■ REQUIREMENT
Reproduce, please, only the lines from the first line below to the line containing "p.force.finisher = some x →", inclusive.

*** DATA TO PROCESS ***

/-- An edge of a station sensor where nothing tracks it is level only. A leading edge in UNCONFIGURED, RESUMABLE, HELD (where
paper then stands under it) and, with no page to start for, IDLE, and a trailing edge there and in STARTING and SWEEPING, moves
no sheet, no covering entry and no record; a trailing edge in HELD has the clearance judged again. In dry run real edges move
nothing but the level while a frame is being sent. (The pin: entry 4.)

A home line that goes off, and in dry run one that asserts, moves its level alone while a frame is being sent. (The pin: entry
4.) -/
def Obligations.LevelOnlyEdges : Prop :=
  (∀ (w : List Instr) (p : Part) (t : Tick) (st : Fin 24) (def_ : StationDef) (leading : Bool),
     p.tableSound → p.force.stations[st] = some def_ →
     (let c : Instr := if leading then .stationLeadingEdge t st else .stationTrailingEdge t st
     let untracked := p.feed.path = .unconfigured ∨ p.feed.path = .resumable ∨ (p.feed.path = .idle ∧ p.noPages) ∨
       if leading then p.feed.path = .held else p.feed.path = .starting ∨ p.feed.path = .sweeping
     (untracked → p.dry.on = false → Completes c ⟨w, p⟩ fun q =>
       p.passesTo t q ∧ q.lines = p.lines.edge p.force.inputs def_.line leading ∧ q.feed.path = p.feed.path ∧
       q.table = p.table ∧ q.stations = p.stations ∧ q.episode = p.episode ∧ q.planner = p.planner) ∧
     (leading = false → p.feed.path = .held → p.episode.isOpen = true → p.dry.on = false → Completes c ⟨w, p⟩ fun q =>
       p.passesTo t q ∧ q.lines = p.lines.edge p.force.inputs def_.line leading ∧ q.stations = p.stations ∧
       sweptIfClear p { p with lines := q.lines } q.tick q) ∧
     (p.dry.on = true → p.link.sending.isSome = true → exec c ⟨w, p⟩ = .next ⟨w, { p with
       tick := laterOf p.tick t, lines := p.lines.edge p.force.inputs def_.line leading }⟩))) ∧
  ∀ (w : List Instr) (p : Part) (t : Tick) (asserted : Bool) (x : FinisherSet), p.force.finisher = some x →
    asserted = false ∨ p.dry.on = true → p.link.sending.isSome = true →
    exec (.stapleHomeEdge t asserted) ⟨w, p⟩ = .next ⟨w, { p with
      tick := laterOf p.tick t, lines := p.lines.edge p.force.inputs x.stapleHome asserted }⟩ ∧
    exec (.ejectHomeEdge t asserted) ⟨w, p⟩ = .next ⟨w, { p with
      tick := laterOf p.tick t, lines := p.lines.edge p.force.inputs x.ejectHome asserted }⟩

/-- The limits: the staple limit in STAPLING leaves the set FAULTED and the eject limit in EJECTING leaves it RETAINED, the
output at rest, and either declares a STAPLE FAIL, which opens an episode even in IDLE and in UNCONFIGURED is held over to the
next PATH CLOSE. (Its tick is held over with it: entry 43, the model's reading. Of an undisturbed set, as every set in
a cycle is.) -/
def Obligations.FinisherLimits : Prop :=
  ∀ (w : List Instr) (p : Part) (d : Tick), p.finisher.disturbed = false →
    (p.finisher.state = .stapling → p.finisher.stapleLimit = some d → Completes .stapleLimitExpiry ⟨w, p⟩ fun q =>
      p.passesTo d q ∧ q.lines = p.lines ∧ q.finisher = { p.finisher with state := .faulted, stapleLimit := none } ∧
      q.out.stapler = false ∧
      (p.feed.path = .idle ∨ p.feed.path.takesJams = true →
        p.tookJam ⟨.stapleFail, none, none, some 8, none, d, none, none⟩ q) ∧
      (p.feed.path = .unconfigured → q.feed.path = .unconfigured ∧ q.episode.isOpen = p.episode.isOpen ∧
        q.episode.records = p.episode.records ∧ q.episode.heldOver = some d)) ∧
    (p.finisher.state = .ejecting → p.finisher.ejectLimit = some d → Completes .ejectLimitExpiry ⟨w, p⟩ fun q =>
      p.passesTo d q ∧ q.lines = p.lines ∧ q.finisher.state = .retained ∧ q.finisher.ejectLimit = none ∧
      q.finisher.sheets = p.finisher.sheets ∧ q.out.ejector = false ∧
      (p.feed.path = .idle ∨ p.feed.path.takesJams = true →
        p.tookJam ⟨.stapleFail, none, none, some 8, none, d, none, none⟩ q) ∧
      (p.feed.path = .unconfigured → q.feed.path = .unconfigured ∧ q.episode.isOpen = p.episode.isOpen ∧
        q.episode.records = p.episode.records ∧ q.episode.heldOver = some d))

/-- The settle expiry of the first settling sheet completes its compile: it settles no longer, its staple flag joins the set's,
and one sheet compiled is counted. (Of a disturbed set in HELD in dry run only the count is said: a plan build that follows at
once there empties it.) When it closes the set and nothing holds the set back, the cycle starts: to STAPLING where
the set is to be stapled, and to EJECTING otherwise. When it leaves the set holding C sheets, none settling, and nothing closes
the set, the set is split: its staple is skipped, and a COMPILING set enters EJECTING with a partial eject at once, a RETAINED one
with its eject marked as a partial one.

SET_CYCLE_START: a closed COMPILING set, undisturbed, none of its sheets settling, with no episode open and no door open, is
stapled if it is to be and was not, and is ejected otherwise; without a sheet it is finished at once. A set neither COMPILING
nor RETAINED is left alone.

RESUME of a RETAINED set, undisturbed and none of its sheets settling: a closed one starts its cycle, and one that holds C sheets
and is not closed is split and makes its partial eject. -/
def Obligations.SetCycles : Prop :=
  (∀ (w : List Instr) (p : Part) (before after : List Held) (h : Held), p.finisher.sheets = before ++ h :: after →
     (∀ y ∈ before, y.settling = false) → h.settling = true →
     Completes .settleExpiry ⟨w, p⟩ fun q =>
       p.passesTo h.settleAt q ∧ q.lines = p.lines ∧ countedUp p.stats.pathSet.width p.stats.path q.stats.path 2 ∧
       (p.feed.path ≠ .held ∨ p.dry.on = false ∨ p.finisher.disturbed = false →
         q.finisher.sheets = before ++ { h with settling := false } :: after ∧
         q.finisher.toStaple = (p.finisher.toStaple || h.staple)) ∧
       (h.lastOfSet = true → (∀ y ∈ after, y.settling = false) → p.finisher.state = .compiling → p.finisher.disturbed = false →
         p.episode.isOpen = false → p.anyDoorOpen = false →
         if q.finisher.toStaple = true ∧ p.finisher.stapled = false ∧ p.finisher.skipped = false ∧ p.finisher.abandoned = false then
           q.finisher.state = .stapling ∧ q.out.stapler = true ∧
           q.finisher.stapleLimit = some (plusTicks q.tick p.finisherSet.limit)
         else q.finisher.state = .ejecting ∧ q.out.ejector = true ∧
           q.finisher.ejectLimit = some (plusTicks q.tick (2 * p.finisherSet.eject))) ∧
       ((∀ y ∈ after, y.settling = false) → p.fullUnclosed (before ++ h :: after) →
         (p.finisher.state = .compiling → p.inPartialEject q.tick q) ∧
         (p.finisher.state = .retained →
           q.finisher.state = .retained ∧ q.finisher.skipped = true ∧ q.finisher.split = true))) ∧
  (∀ (w : List Instr) (p : Part) (t : Tick), p.canAccept → p.feed.path = .resumable → p.planner.readThrough = true →
     p.clearance → p.finisher.state = .retained → p.finisher.disturbed = false →
     (∀ h ∈ p.finisher.sheets, h.settling = false) → Completes (.resume t []) ⟨w, p⟩ fun q =>
       p.repliedTo t 0x14 [] [0x00] q ∧ q.feed.path = .starting ∧
       (p.finisher.closed = true → p.finisher.sheets ≠ [] → p.inFinalCycle q.tick q) ∧
       (p.fullUnclosed p.finisher.sheets → p.inPartialEject q.tick q ∧ q.finisher.sheets = p.finisher.sheets)) ∧
  ∀ (w : List Instr) (p : Part) (t : Tick),
    (p.finisher.state = .compiling → p.finisher.closed = true → p.finisher.disturbed = false →
      (∀ h ∈ p.finisher.sheets, h.settling = false) → p.episode.isOpen = false → p.anyDoorOpen = false →
      Completes (.setCycleStart t) ⟨w, p⟩ fun q =>
        p.passesTo t q ∧ q.lines = p.lines ∧
        if p.finisher.sheets = [] then q.finisher = .reset ∧ q.out.ejector = false else p.inFinalCycle q.tick q) ∧
    (p.finisher.state ≠ .compiling → p.finisher.state ≠ .retained → Completes (.setCycleStart t) ⟨w, p⟩ fun q =>
      p.passesTo t q ∧ q.lines = p.lines ∧ q.finisher = p.finisher)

***

■ TASK RESULT
/-- An edge of a station sensor where nothing tracks it is level only. A leading edge in UNCONFIGURED, RESUMABLE, HELD (where
paper then stands under it) and, with no page to start for, IDLE, and a trailing edge there and in STARTING and SWEEPING, moves
no sheet, no covering entry and no record; a trailing edge in HELD has the clearance judged again. In dry run real edges move
nothing but the level while a frame is being sent. (The pin: entry 4.)

A home line that goes off, and in dry run one that asserts, moves its level alone while a frame is being sent. (The pin: entry
4.) -/
def Obligations.LevelOnlyEdges : Prop :=
  (∀ (w : List Instr) (p : Part) (t : Tick) (st : Fin 24) (def_ : StationDef) (leading : Bool),
     p.tableSound → p.force.stations[st] = some def_ →
     (let c : Instr := if leading then .stationLeadingEdge t st else .stationTrailingEdge t st
     let untracked := p.feed.path = .unconfigured ∨ p.feed.path = .resumable ∨ (p.feed.path = .idle ∧ p.noPages) ∨
       if leading then p.feed.path = .held else p.feed.path = .starting ∨ p.feed.path = .sweeping
     (untracked → p.dry.on = false → Completes c ⟨w, p⟩ fun q =>
       p.passesTo t q ∧ q.lines = p.lines.edge p.force.inputs def_.line leading ∧ q.feed.path = p.feed.path ∧
       q.table = p.table ∧ q.stations = p.stations ∧ q.episode = p.episode ∧ q.planner = p.planner) ∧
     (leading = false → p.feed.path = .held → p.episode.isOpen = true → p.dry.on = false → Completes c ⟨w, p⟩ fun q =>
       p.passesTo t q ∧ q.lines = p.lines.edge p.force.inputs def_.line leading ∧ q.stations = p.stations ∧
       sweptIfClear p { p with lines := q.lines } q.tick q) ∧
     (p.dry.on = true → p.link.sending.isSome = true → exec c ⟨w, p⟩ = .next ⟨w, { p with
       tick := laterOf p.tick t, lines := p.lines.edge p.force.inputs def_.line leading }⟩))) ∧
  ∀ (w : List Instr) (p : Part) (t : Tick) (asserted : Bool) (x : FinisherSet), p.force.finisher = some x →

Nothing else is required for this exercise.